Akbar-Try Cs Disoraki Aktivis 98
Kamis, 23 Nov 2006 13:56 WIB
Jakarta - Bosan dengan segala retorika dan janji-janji politik, aktivis 1998 menantang Akbar Tandjung dan Try Soetrisno cs melakukan perubahan yang konkret guna mengatasi kemelut bangsa. Politisi senior ini pun disoraki kala memberi jawaban yang tidak memuaskan. Huuu....!Suasana diskusi publik Gerakan Kebangkitan Indonesia Raya memanas saat Ardian Napitupulu dari Forkot menantang politisi senior untuk melakukan perubahan."Bapak-bapak dari 20 tahun lalu, 10 tahun lalu hingga sekarang hanya bisa bicara. Tidak punya keberanian untuk merebut kekuasaan dan melakukan perubahan," kata Adian yang disambut teriakan "Ayo pimpin kami... Bang Akbar... Bang Try!" dari 200-an audiens.Tidak hanya itu, aktivis 1998 juga membentangkan poster bertuliskan "SBY-JK turun" dan ada salah seorang aktivis yang berlari mengelilingi ruangan sambil mengibarkan bendera Merah Putih."Kami tidak butuh wacana, tetapi kami butuh perubahan konkret.
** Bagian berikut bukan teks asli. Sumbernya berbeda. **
/-! ## Images (R364, R365) -/

/-- The number of the first check of R365 that the image in a slot fails, 0 where all pass. -/
def State.imageCheck (s : State) (t slot : Nat) : Nat :=
  let (a, size) := flashSlot t slot
  let m := s.flashRead a 0x180
  let w := wordAt m
  let len := bits (w 8) 32 32
  let root := bits (w 0x18) 8 8
  let pub := cut m 0x80 128
  if bits (w 0) 24 40 ≠ 0x4956494D01 || bits (w 0) 16 8 ≠ t || bits (w 8) 0 32 ≠ 0 || bits (w 0x18) 16 48 ≠ 0 ||
      bits (w 0x18) 6 2 ≠ 0 || !allZero (cut m 0x50 48) || 63 < bits (w 0) 0 16 || len = 0 || size - 0x1000 < len then 1
  else if 3 < root || bit (s.rd SEC_ROOTREV) root then 2
  else if sha384 (pub.take 97) ≠ Config.rootDigest root then 3
  else if !bit (w 0x18) s.lcs then 4
  else if w 0x10 ≠ 0 && w 0x10 ≠ Config.idn.toNat then 5
  else if bits (w 0) 0 16 < s.fget SEC_SVN (6 * t) 6 then 6
  else if !pubOk pub || !ecVerify (pub.take 97) (sha384 (m.take 0x100)) (cut m 0x100 128) then 7
  else if sha384 (s.flashRead (a + 0x1000) len) ≠ cut m 0x20 48 then 8
  else 0

/-- A measurement register is extended (R366). -/
def State.extendMr (s : State) (i : Nat) (d : List Byte) : State :=
  s.withSec { s.sec with mr := tabIns s.sec.mr i (extend (tabGet [] s.sec.mr i) d) }

/-- A boot-image fault (R448): the device stays in reset with FAULTn asserted. -/
def State.imageFault (s : State) (t d : Nat) : State :=
  let s := (s.wr BST_FAULT (2 ^ 31 + 0x5000 + t * 2 ^ 4 + d)).fset MGT_ST 8 4 0xF
  (s.withHold (some .fault)).withMgmt { s.mgmt with faultn := true }

/-- An image is taken from its preferred slot, else from the other one, and measured. In BLANK and SCRAPPED none is accepted, and
Kindling waits or stops (R359). -/
def State.loadImage (s : State) (t : Nat) (flashOk : Bool) : State :=
  let use (slot : Nat) : State :=
    let m := s.flashRead (flashSlot t slot).1 0x100
    let s := (s.fset MGT_BOOT (t - 1) 1 slot).extendMr t (sha384 m)
    s.withSec { s.sec with svns := s.sec.svns ++ [bits (wordAt m 0) 0 16] }
  let p := b2n (bit s.nvs.pref (t - 1))
  if s.hold.isSome then s
  else if s.lcs = 0 || s.lcs = 5 then s.withHold (some .lifeCycle)
  else if !flashOk then s.imageFault t 0
  else if s.imageCheck t p = 0 then use p
  else if s.imageCheck t (1 - p) = 0 then use (1 - p)
  else s.imageFault t (s.imageCheck t (1 - p))

/-! ## Boot (R446) -/

/-- A boot stage: nothing once the device holds itself in reset. -/
def State.stage (s : State) (n : Nat) (f : State → State) : State := if s.hold.isSome then s else f (s.fset MGT_ST 8 4 n)

/-- Stage 2: the units that self-test finds faulty fail (R430, R431). -/
def State.selfTest (s : State) (faults : List (BitVec 16)) : State :=
  let n := s.nvs.retired.length
  let s := faults.foldl (fun (s : State) c =>
    if s.hold.isSome then s else s.unitFails (bits c.toNat 4 8) (bits c.toNat 12 4) (bits c.toNat 0 4)) s
  s.wr BST_POR (8194 * 2 ^ 16 + (s.nvs.retired.length - n))

/-- Stage 4: the SESSION increment (R381), a new session KEK (R376), the generator seeded. -/
def State.newSession (s : State) (ok : Bool) : State :=
  let worn := !ok || Nat.ble 0xFFFFFFFE s.nvs.session
  let s := if worn then s else (s.withNvs { s.nvs with session := s.nvs.session + 1 }).wearControl.wearControl
  let (kek, s) := (s.withSec { s.sec with drbg := {} }).randomBytes 32
  ((s.withSec { s.sec with worn := worn, kek := kek }).wr SEC_SESSION s.nvs.session).fset SEC_RNG 0 1 1

/-- A domain stands in a power state, steady. -/
def State.placeDomain (s : State) (d v : Nat) : State := (s.fset (PWR_D_ST d) 0 2 v).fset (PWR_D_ST d) 4 2 0

/-- The replacements that a boot finds due are made before it enters service: takeovers and the failover (R286, R289). -/
def State.bootReplace (s : State) : State :=
  let s := (List.range 8).foldl (fun (s : State) c =>
    if s.fget (CLU_ST c) 8 2 = 1 then
      (((List.range 9).foldl (fun (s : State) i => s.placeDomain (72 + i) 0) (s.placeDomain 89 0))).failoverResume c
    else s) s
  (List.range 64).foldl (fun (s : State) l =>
    match (s.lp l).tk with
    | some q =>
      let s := ((s.placeDomain q 0).takeoverResume l).setLpState l 0
      s.setLp l { s.lp l with tk := none }
    | none => s) s

/-- Stage 7: pairs in service run, and the clusters that hold them; reserves and retired pairs are in BIVOUAC. -/
def State.placePairs (s : State) : State :=
  let s := (List.range 81).foldl (fun (s : State) pp => s.placeDomain pp (if s.role pp = 0 then 0 else 3)) s
  let s := (List.range 9).foldl (fun (s : State) c => s.placeDomain (81 + c) (if (s.lclOf c).isSome then 0 else 3)) s
  (List.range 90).foldl (fun (s : State) d => s.reeval d) s

/-- Stage 8: the recovery report of a session's journal (R338). -/
def State.recoveryReport (s : State) (session : Nat) (words : List Nat) : State :=
  let n := (words.filter (fun w => w != 0)).length
  let head := [0x5245435600010000, session * 2 ^ 32, Config.idn.toNat, n, 0, 0, 0, 0]
  let body := (head ++ words).flatMap (leBytes 8)
  let (sig, s) := s.signed body
  let a := s.work + 0xC00000
  let s := s.agentWrite a ((body ++ sig).take (hbmSize - a))
  ((s.fset CHS_ST 16 1 1).wr CHS_REC (2 ^ 31 + n)).mgrEvent 3

/-- HBM is zeroed (stage 6). -/
def State.zeroHbm (s : State) : State := (s.withHbm []).withPoison []

/-- The report of a boot: of the journal-flush region where its seal holds; without a seal an entry of the error log, unless the
region was never written (R338, R339). -/
def State.sealReport (s : State) : State :=
  match s.nvs.sealed with
  | some (_, session, crc) =>
    if crc32c (s.nvs.flush.flatMap (fun w => leBytes 8 w.toNat)) = crc then
      s.recoveryReport session (s.nvs.flush.map (·.toNat))
    else s.errLog stIncomplete srcChs none 0
  | none => if s.nvs.wearJ = 0 then s else s.errLog stIncomplete srcChs none 0

/-- Boot stages 2 to 9; `report` writes the recovery report. -/
def State.boot (s : State) (p : BootInput) (report : State → State) : State :=
  let s := s.stage 2 (·.selfTest p.faults)
  let s := s.stage 3 (fun s =>
    let s := s.extendMr 0 Config.romDigest
    let fuses := [s.lcs, s.rd SEC_SVN, s.rd SEC_ROOTREV, s.feat 0, 0, 0, 0, 0].flatMap (leBytes 8)
    ((s.extendMr 0 fuses).withSec { (s.extendMr 0 fuses).sec with svns := [] }).loadImage 1 p.flashOk)
  let s := s.stage 4 (fun s => (s.newSession p.sessionOk).loadImage 2 p.flashOk)
  let s := s.stage 5 id
  let s := s.stage 6 (fun s => s.zeroHbm.loadImage 3 p.flashOk)
  let s := s.stage 7 (fun s => s.bootReplace.placePairs)
  let s := s.stage 8 (fun s => report s.applyImage)
  s.stage 9 id

/-- The settings store as a power-on reset finds it; a RETIRED_CLEAR that waits empties the retired-unit list (R457). -/
def State.porStore (s : State) : State :=
  let s := s.sealLost.storeAbandon
  if s.fbit MGT_RETIRED 31 then (s.withNvs { s.nvs with retired := [] }).wearControl else s

/-- Power-on reset up to stage 1: fuses, settings store and flash are kept (R442), and what has left the device; the retired units
take their places (R286), but for the FE lanes, which a power-on reset brings back to OFF (R84). -/
def State.powerOn (s : State) : State :=
  let s := s.porStore
  let r := State.reset
  let t : State := { r with
    pending := s.pending, free := s.free, outs := s.outs, jtag := s.jtag
    nvs := { s.nvs with shadow := [], cmd := none }
    mgmt := { r.mgmt with flash := s.mgmt.flash, erased := s.mgmt.erased }
    sec := { r.sec with ident := s.sec.ident } }
  let t := ((t.wr SEC_LC (s.rd SEC_LC)).wr SEC_SVN (s.rd SEC_SVN)).fset SEC_LC 16 1 0
  let t := ((t.fset MGT_ST 16 4 1).fset MGT_ST 8 4 1).wr MGT_RETIRED s.nvs.retired.length
  (s.nvs.retired.filter (fun u => u < 106 || 122 ≤ u)).foldl (fun (t : State) u => t.unitFails u 0 0) t.mount

/-- POWER_ON_RESET. -/
def execPowerOnReset (p : BootInput) (s : State) : Host.Outcome State Fault Refusal :=
  s.always (fun s => s.powerOn.boot p State.sealReport)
Kami siap turun ke jalan segera membuat perubahan. Kami bosan dengan omongan yang dari dulu hanya begitu saja. Dari 1998 generasi muda selalu minta perubahan, generasi tua hanya ngekor. Kini saatnya kita berdua bersinergi melakukan perubahan," papar Adian.Akbar yang mengenakan batik warna coklat pun tampak adem ayem mendengar tantangan itu. Mantan Ketua DPR ini pun tersenyum."Saya kira masih ada waktu untuk presiden dan wapres memperbaiki diri dan kinerja kabinetnya. Kalau mau meng-impeach presiden harus ada kesalahan konstitusional yang dilakukan presiden atau perbuatan kriminal. Ini pun jalannya masih lama," kata Akbar yang langsung disoraki huuu...!Melihat situasi memanas, Try akhirnya turun tangan. "Perbedaan jangan membuat kita pecah. Justru perpecahan akan dimanfaatkan pihak asing, salah satunya yang tengah mengintip kekayaan bangsa Indonesia kita, jangan cerai berai, satukan langkah untuk membuat perubahan," kata Try.Mendengar ajakan itu, darah muda aktivis 1998 yang semula bergolak akhirnya mereda, situasi pun terkendali. Sementara tokoh senior Mega, Gus Dur, dan Wiranto hingga akhir acara tidak hadir.